> **WHAT IS REQUIRED**
A complete answer lists every line of the material where the string "that" occurs.

*** DATA FOR THIS EXERCISE ***

-- ==== Sys2Proof/Laws/Runs.lean ====
section
/-! SUPPORT. What a run that follows a schedule can do from one moment to the next. -/

namespace Sys2Proof.Machine

variable {schedule : Schedule} {run : Nat → State} {n : Nat}

/-- Where no word comes, nothing changes. -/
theorem Follows.idle (h : Follows schedule run) (hn : schedule n = none) : run (n + 1) = run n := by
  have := h n
  rwa [hn] at this

/-- Where a word comes, it spells an operation, and the operation has its step. -/
theorem Follows.word (h : Follows schedule run) {w : OpWord} (hn : schedule n = some w) :
    ∃ i, decode w = .operation i ∧ exec i (run n) = .next (run (n + 1)) := by
  have := h n
  simp only [hn, runWord] at this
  split at this
  · exact ⟨_, ‹_›, this⟩
  · cases this

@[simp] theorem stepsTaken_zero (schedule : Schedule) (c : ChannelId) (n : Nat) : stepsTaken schedule c n 0 = 0 := rfl

/-- The steps taken in k + 1 moments: the one at the first moment, if it is one, and those of the k moments after. -/
theorem stepsTaken_succ (schedule : Schedule) (c : ChannelId) (n k : Nat) :
    stepsTaken schedule c n (k + 1) = stepsTaken schedule c (n + 1) k + if TakesStep schedule c n then 1 else 0 := by
  simp only [stepsTaken, List.range_succ_eq_map, List.countP_cons, List.countP_map, Function.comp_def, Nat.add_zero,
    beq_iff_eq, Nat.succ_eq_add_one, Nat.add_assoc, Nat.add_comm 1]

/-- Words carried out in two parts. -/
theorem runWords_append (ws vs : List OpWord) (s : State) :
    runWords (ws ++ vs) s = andThen (runWords ws s) (runWords vs) := by
  induction ws generalizing s with
  | nil => rfl
  | cons w ws ih =>
    simp only [List.cons_append, runWords]
    cases runWord w s <;> simp [andThen, ih]

/-- The state at each moment is that of the words so far, carried out one after the other. -/
theorem Follows.runWords (h : Follows schedule run) (n : Nat) :
    runWords (wordsBefore schedule n) (run 0) = .next (run n) := by
  induction n with
  | zero => rfl
  | succ n ih =>
    rw [wordsBefore, List.range_succ, List.filterMap_append, ← wordsBefore, runWords_append, ih]
    have := h n
    cases hn : schedule n <;> simp only [hn] at this <;>
      simp [List.filterMap, hn, andThen, Machine.runWords, this]

end Sys2Proof.Machine
end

***

> **REPLY TO THE EXERCISE**
/-! SUPPORT. What a run that follows a schedule can do from one moment to the next. -/
/-- The state at each moment is that of the words so far, carried out one after the other. -/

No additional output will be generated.